[infinispan-issues] [JBoss JIRA] (ISPN-1508) Failures during hotrod server cluster formation

Thu Nov 17 07:25:40 EST 2011

    [ https://issues.jboss.org/browse/ISPN-1508?page=com.atlassian.jira.plugin.system.issuetabpanels:comment-tabpanel&focusedCommentId=12643675#comment-12643675 ] 

Dan Berindei commented on ISPN-1508:
------------------------------------

Ok, looks like there was something else going on: the state transfer for a distributed cache may start before the state transfer for the topology cache. I'm not sure if it's because all the caches are started in parallel or if it only happens when the cluster forms through a merge (because getCache() will return on the 2nd node before doing any state transfer).

The topology cache needs to be fully populated before we can create consistent hashes for the other caches, so if the topology cache's state transfer didn't run yet all the other (distributed) caches will fail to install the new cache view.
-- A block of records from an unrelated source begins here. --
theorem State.zeroMem_keeps {w : List Fld} {s t : State} {a1 a2 a3} (hw : [.stack, .tileW, .tileA, .ledge,
    .ue, .weak] ⊆ w) (h : Keeps w s t) :
    Keeps w s (State.zeroMem t a1 a2 a3) := h.lift hw (by
  unfold State.zeroMem
  try dsimp only
  repeat' first
    | with_reducible exact Or.inl rfl
    | exact Or.inr (And.intro (by decide) (fun hk => by simp [hk]))
    | (with_reducible first
      | exact Or.inr (by decide) | exact Keeps.refl | assumption | refine State.writeMem_keeps (by decide) ?_
      | refine Keeps.ite ?_ ?_)
    | dsimp only
    | split
    | with_reducible apply Keeps.update)

theorem State.zeroLost_keeps {w : List Fld} {s t : State} (hw : [.tileW, .tileA, .ledge, .power, .vdes] ⊆ w)
    (h : Keeps w s t) :
    Keeps w s (State.zeroLost t) := h.lift hw (by
  unfold State.zeroLost
  try dsimp only
  repeat' first
    | with_reducible exact Or.inl rfl
    | exact Or.inr (And.intro (by decide) (fun hk => by simp [hk]))
    | (with_reducible first
      | exact Or.inr (by decide) | exact Keeps.refl | assumption | refine Keeps.ite ?_ ?_)
    | dsimp only
    | split
    | with_reducible apply Keeps.update)

theorem State.putHost_keeps {w : List Fld} {s t : State} {a1 a2} (hw : [.host] ⊆ w) (h : Keeps w s t) :
    Keeps w s (State.putHost t a1 a2) := h.lift hw (by
  unfold State.putHost
  try dsimp only
  repeat' first
    | with_reducible exact Or.inl rfl
    | exact Or.inr (And.intro (by decide) (fun hk => by simp [hk]))
    | (with_reducible first
      | exact Or.inr (by decide) | exact Keeps.refl | assumption | apply Keeps.update))

theorem State.configured_keeps {w : List Fld} {s t : State} {a1} (hw : [.outs] ⊆ w)
    (hk : ∀ x0, Keeps w s x0 → Keeps w s (a1 x0)) (h : Keeps w s t) :
    Keeps w s (State.configured t a1) := by
  have retry : Keeps [.outs] t { t with outs := .configRetry :: t.outs } := by
    apply Keeps.update Keeps.refl <;> first | exact Or.inl rfl | exact Or.inr (by decide)
  unfold State.configured
  split
  · exact hk _ h
  · split
    · exact h.lift hw retry
    · exact h

theorem State.wake_keeps {w : List Fld} {s t : State} (hw : [.regs, .power] ⊆ w) (h : Keeps w s t) :
    Keeps w s (State.wake t) := h.lift hw (by
  unfold State.wake
  try dsimp only
  repeat' first
    | with_reducible exact Or.inl rfl
    | exact Or.inr (And.intro (by decide) (fun hk => by simp [hk]))
    | (with_reducible first
      | exact Or.inr (by decide) | exact Keeps.refl | assumption | refine State.setRbit_keeps (by decide) ?_)
    | split
    | with_reducible apply Keeps.update)

theorem State.fillShares_keeps {w : List Fld} {s t : State} {a1} (hw : [.parts] ⊆ w) (h : Keeps w s t) :
    Keeps w s (State.fillShares t a1) := h.lift hw (by
  unfold State.fillShares
  try dsimp only
  repeat' first
    | (with_reducible first
      | exact Keeps.refl | assumption | refine State.setPart_keeps (by decide) ?_))

theorem State.takeShare_keeps {w : List Fld} {s t : State} {a1 a2 a3 a4 a5} (hw : [.parts] ⊆ w) (h : Keeps w s
    t) (r : State)
    (hr : State.takeShare t a1 a2 a3 a4 a5 = some r) : Keeps w s r := by
  unfold State.takeShare at hr
  dsimp only at hr
  repeat' split at hr
  all_goals first
    | contradiction
    | (injection hr with hr
       subst hr
       exact State.setPart_keeps hw (State.fillShares_keeps hw h))

theorem State.chargeCtl_keeps {w : List Fld} {s t : State} {a1 a2} (hw : [.ctl] ⊆ w) (h : Keeps w s t) :
    Keeps w s (State.chargeCtl t a1 a2) := h.lift hw (by
  unfold State.chargeCtl
  try dsimp only
  repeat' first
    | with_reducible exact Or.inl rfl
    | exact Or.inr (And.intro (by decide) (fun hk => by simp [hk]))
    | (with_reducible first
      | exact Or.inr (by decide) | exact Keeps.refl | assumption)
    | dsimp only
    | with_reducible apply Keeps.update)

theorem State.drawn_keeps {w : List Fld} {s t : State} (hw : [.free] ⊆ w) (h : Keeps w s t) :
    Keeps w s (State.drawn t) := h.lift hw (by
  unfold State.drawn
  try dsimp only
  repeat' first
    | with_reducible exact Or.inl rfl
    | exact Or.inr (And.intro (by decide) (fun hk => by simp [hk]))
    | (with_reducible first
      | exact Or.inr (by decide) | exact Keeps.refl | assumption | apply Keeps.update))

theorem State.setPba_keeps {w : List Fld} {s t : State} {a1 a2 a3} (hw : [.pba] ⊆ w) (h : Keeps w s t) :
    Keeps w s (State.setPba t a1 a2 a3) := h.lift hw (by
  unfold State.setPba
  try dsimp only
  repeat' first
    | with_reducible exact Or.inl rfl
    | exact Or.inr (And.intro (by decide) (fun hk => by simp [hk]))
    | (with_reducible first
      | exact Or.inr (by decide) | exact Keeps.refl | assumption)
    | dsimp only
    | with_reducible apply Keeps.update)

theorem State.sendMsix_keeps {w : List Fld} {s t : State} {a1 a2 a3} (hw : [.regs, .outs, .ctl] ⊆ w) (h :
    Keeps w s t) :
    Keeps w s (State.sendMsix t a1 a2 a3) := h.lift hw (by
  unfold State.sendMsix
  try dsimp only
  repeat' first
    | with_reducible exact Or.inl rfl
    | exact Or.inr (And.intro (by decide) (fun hk => by simp [hk]))
    | (with_reducible first
      | exact Or.inr (by decide) | exact Keeps.refl | assumption | refine State.chargeCtl_keeps (by decide) ?_
      | refine State.setReg_keeps (by decide) ?_ | refine Keeps.ite ?_ ?_)
    | split
    | with_reducible apply Keeps.update)

theorem State.setPend_keeps {w : List Fld} {s t : State} {a1 a2} (hw : [.regs] ⊆ w) (h : Keeps w s t) :
    Keeps w s (State.setPend t a1 a2) := h.lift hw (by
  unfold State.setPend
  try dsimp only
  repeat' first
    | (with_reducible first
      | exact Keeps.refl | assumption | refine State.setRbit_keeps (by decide) ?_))

theorem State.fireSource_keeps {w : List Fld} {s t : State} {a1} (hw : [.regs, .pba, .msixHeld, .outs, .ctl] ⊆
    w) (h : Keeps w s t) :
    Keeps w s (State.fireSource t a1) := h.lift hw (by
  unfold State.fireSource
  try dsimp only
  repeat' first
    | with_reducible exact Or.inl rfl
    | exact Or.inr (And.intro (by decide) (fun hk => by simp [hk]))
    | (with_reducible first
      | exact Or.inr (by decide) | exact Keeps.refl | assumption | refine State.setPba_keeps (by decide) ?_
      | refine State.sendMsix_keeps (by decide) ?_ | refine State.setPend_keeps (by decide) ?_
      | refine Keeps.ite ?_ ?_)
    | dsimp only
    | split
    | with_reducible apply Keeps.update)

theorem State.edge_keeps {w : List Fld} {s t : State} {a1} (hw : [.regs, .pba, .msixHeld, .outs, .ctl] ⊆ w) (h
    : Keeps w s t) :
    Keeps w s (State.edge t a1) := h.lift hw (by
  unfold State.edge
  try dsimp only
  repeat' first
    | (with_reducible first
      | exact Keeps.refl | assumption | refine State.setPend_keeps (by decide) ?_
      | refine State.bumpRf_keeps (by decide) ?_ | refine State.fireSource_keeps (by decide) ?_
      | refine Keeps.ite ?_ ?_)
    | split)

theorem State.summitApply_keeps {w : List Fld} {s t : State} {a1} (hw : [.regs, .pba, .msixHeld, .outs,
    .summit, .ctl] ⊆ w) (h : Keeps w s t) :
    Keeps w s (State.summitApply t a1) := h.lift hw (by
  unfold State.summitApply
  try dsimp only
  repeat' first
    | with_reducible exact Or.inl rfl
    | exact Or.inr (And.intro (by decide) (fun hk => by simp [hk]))
    | (with_reducible first
      | exact Or.inr (by decide) | exact Keeps.refl | assumption | refine State.bumpRf_keeps (by decide) ?_
      | refine State.edge_keeps (by decide) ?_ | refine Keeps.ite ?_ ?_)
    | split
    | with_reducible apply Keeps.update)

theorem State.record_keeps {w : List Fld} {s t : State} {a1 a2 a3 a4} (hw : [.regs, .pba, .msixHeld, .outs,
    .summit, .ctl] ⊆ w) (h : Keeps w s t) :
    Keeps w s (State.record t a1 a2 a3 a4) := h.lift hw (by
  unfold State.record
  try dsimp only
  repeat' first
    | with_reducible exact Or.inl rfl
    | exact Or.inr (And.intro (by decide) (fun hk => by simp [hk]))
    | (with_reducible first
      | exact Or.inr (by decide) | exact Keeps.refl | assumption | refine State.bumpRf_keeps (by decide) ?_
      | refine State.summitApply_keeps (by decide) ?_ | refine Keeps.ite ?_ ?_)
    | split
    | with_reducible apply Keeps.update)

theorem State.applyHeld_keeps {w : List Fld} {s t : State} (hw : [.regs, .pba, .msixHeld, .outs, .summit,
    .ctl] ⊆ w) (h : Keeps w s t) :
    Keeps w s (State.applyHeld t) := h.lift hw (by
  unfold State.applyHeld
  try dsimp only
  repeat' first
    | with_reducible exact Or.inl rfl
    | exact Or.inr (And.intro (by decide) (fun hk => by simp [hk]))
    | (with_reducible first
      | exact Or.inr (by decide) | exact Keeps.refl | assumption
      | refine State.summitApply_keeps (by decide) ?_ | refine Keeps.foldl (fun _ _ _ => ?_) _ ?_
      | apply Keeps.update))

theorem State.queueAdmin_keeps {w : List Fld} {s t : State} {a1 a2 a3 a4} (hw : [.adminEvents] ⊆ w) (h : Keeps
    w s t) :
    Keeps w s (State.queueAdmin t a1 a2 a3 a4) := h.lift hw (by
  unfold State.queueAdmin
  try dsimp only
  repeat' first
    | with_reducible exact Or.inl rfl
    | exact Or.inr (And.intro (by decide) (fun hk => by simp [hk]))
    | (with_reducible first
      | exact Or.inr (by decide) | exact Keeps.refl | assumption | apply Keeps.update))

theorem State.noteRefusal_keeps {w : List Fld} {s t : State} {a1 a2} (hw : [.regs, .pba, .msixHeld, .outs,
    .adminEvents, .ctl] ⊆ w) (h : Keeps w s t) :
    Keeps w s (State.noteRefusal t a1 a2) := h.lift hw (by
  unfold State.noteRefusal
  try dsimp only
  repeat' first
    | (with_reducible first
      | exact Keeps.refl | assumption | refine State.setReg_keeps (by decide) ?_
      | refine State.queueAdmin_keeps (by decide) ?_ | refine State.edge_keeps (by decide) ?_
      | refine State.bumpRf_keeps (by decide) ?_ | refine Keeps.ite ?_ ?_)
    | split)

theorem State.dropWaits_keeps {w : List Fld} {s t : State} {a1} (hw : [.parts] ⊆ w) (h : Keeps w s t) :
    Keeps w s (State.dropWaits t a1) := h.lift hw (by
  unfold State.dropWaits
  try dsimp only
  repeat' first
    | (with_reducible first
      | exact Keeps.refl | assumption | refine State.setPart_keeps (by decide) ?_)
    | dsimp only
    | split)

theorem State.haltRing_keeps {w : List Fld} {s t : State} {a1 a2} (hw : [.regs, .pba, .msixHeld, .outs,
    .rings, .adminEvents, .parts, .ctl] ⊆ w) (h : Keeps w s t) :
    Keeps w s (State.haltRing t a1 a2) := h.lift hw (by
  unfold State.haltRing
  try dsimp only
  repeat' first
    | (with_reducible first
      | exact Keeps.refl | assumption | refine State.setRbit_keeps (by decide) ?_
      | refine State.setRing_keeps (by decide) ?_ | refine State.dropWaits_keeps (by decide) ?_
      | refine State.queueAdmin_keeps (by decide) ?_ | refine State.edge_keeps (by decide) ?_
      | refine Keeps.ite ?_ ?_)
    | dsimp only
    | split)

theorem State.writeEntry_keeps {w : List Fld} {s t : State} {a1 a2 a3} (hw : [.regs, .host, .pba, .msixHeld,
    .outs, .rings, .adminEvents, .parts, .ctl] ⊆ w) (h : Keeps w s t) :
    Keeps w s (State.writeEntry t a1 a2 a3) := h.lift hw (by
  unfold State.writeEntry
  try dsimp only
  repeat' first
    | (with_reducible first
      | exact Keeps.refl | assumption | refine State.chargeCtl_keeps (by decide) ?_
      | refine State.setRing_keeps (by decide) ?_ | refine State.putHost_keeps (by decide) ?_
      | refine State.edge_keeps (by decide) ?_ | refine State.haltRing_keeps (by decide) ?_
      | refine State.noteRefusal_keeps (by decide) ?_ | refine Keeps.ite ?_ ?_)
    | split)

theorem State.flushAdmin_keeps {w : List Fld} {s t : State} {a0} (hw : [.regs, .host, .pba, .msixHeld, .outs,
    .rings, .adminEvents, .parts, .ctl] ⊆ w) (h : Keeps w s t) :
    Keeps w s (State.flushAdmin a0 t) := by
  induction a0 generalizing t with
  | zero => exact h
  | succ k ih =>
    unfold State.flushAdmin
    split
    · exact h
    · split
      · refine ih (State.writeEntry_keeps (List.Subset.trans (by decide) hw) (h.lift hw ?_))
        apply Keeps.update
        · exact Keeps.refl
        all_goals first
          | with_reducible exact Or.inl rfl
          | with_reducible exact Or.inr (by decide)
      · exact h

theorem State.deliverAdmin_keeps {w : List Fld} {s t : State} (hw : [.regs, .host, .pba, .msixHeld, .outs,
    .rings, .adminEvents, .parts, .ctl] ⊆ w) (h : Keeps w s t) :
    Keeps w s (State.deliverAdmin t) := h.lift hw (by
  unfold State.deliverAdmin
  try dsimp only
  repeat' first
    | (with_reducible first
      | exact Keeps.refl | assumption | refine State.flushAdmin_keeps (by decide) ?_))

theorem State.postAdmin_keeps {w : List Fld} {s t : State} {a1 a2 a3 a4} (hw : [.regs, .host, .pba, .msixHeld,
    .outs, .rings, .adminEvents, .parts, .ctl] ⊆ w) (h : Keeps w s t) :
    Keeps w s (State.postAdmin t a1 a2 a3 a4) := h.lift hw (by
  unfold State.postAdmin
  try dsimp only
  repeat' first
    | (with_reducible first
      | exact Keeps.refl | assumption | refine State.deliverAdmin_keeps (by decide) ?_
      | refine State.queueAdmin_keeps (by decide) ?_))

theorem State.stopRing_keeps {w : List Fld} {s t : State} {a1 a2} (hw : [.regs, .host, .pba, .msixHeld, .outs,
    .rings, .adminEvents, .parts, .ctl] ⊆ w) (h : Keeps w s t) :
    Keeps w s (State.stopRing t a1 a2) := h.lift hw (by
  unfold State.stopRing
  try dsimp only
  repeat' first
    | (with_reducible first
      | exact Keeps.refl | assumption | refine State.deliverAdmin_keeps (by decide) ?_
      | refine State.haltRing_keeps (by decide) ?_))

theorem State.refuseWrite_keeps {w : List Fld} {s t : State} {a1 a2} (hw : [.regs, .host, .pba, .msixHeld,
    .outs, .rings, .adminEvents, .parts, .ctl] ⊆ w) (h : Keeps w s t) :
    Keeps w s (State.refuseWrite t a1 a2) := h.lift hw (by
  unfold State.refuseWrite
  try dsimp only
  repeat' first
    | (with_reducible first
      | exact Keeps.refl | assumption | refine State.deliverAdmin_keeps (by decide) ?_
      | refine State.noteRefusal_keeps (by decide) ?_))

theorem State.flushPart_keeps {w : List Fld} {s t : State} {a0 a1} (hw : [.regs, .host, .pba, .msixHeld,
    .outs, .rings, .adminEvents, .parts, .ctl] ⊆ w) (h : Keeps w s t) :
    Keeps w s (State.flushPart a0 a1 t) := by
  induction a1 generalizing t with
  | zero => exact h
  | succ k ih =>
    unfold State.flushPart
    split
    · split
      · exact ih (State.writeEntry_keeps (List.Subset.trans (by decide) hw)
          (State.setPart_keeps (List.Subset.trans (by decide) hw) h))
      · exact h
    · exact h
We do retry to install the cache view, so this should only have caused some error messages on startup, but unfortunately there is another problem with the way cache view installation is cancelled. It allows the PREPARE_VIEW and ROLLBACK_VIEW commands to run in the reverse order on the remote nodes and seems to lead to a cycle of failed cache view installation.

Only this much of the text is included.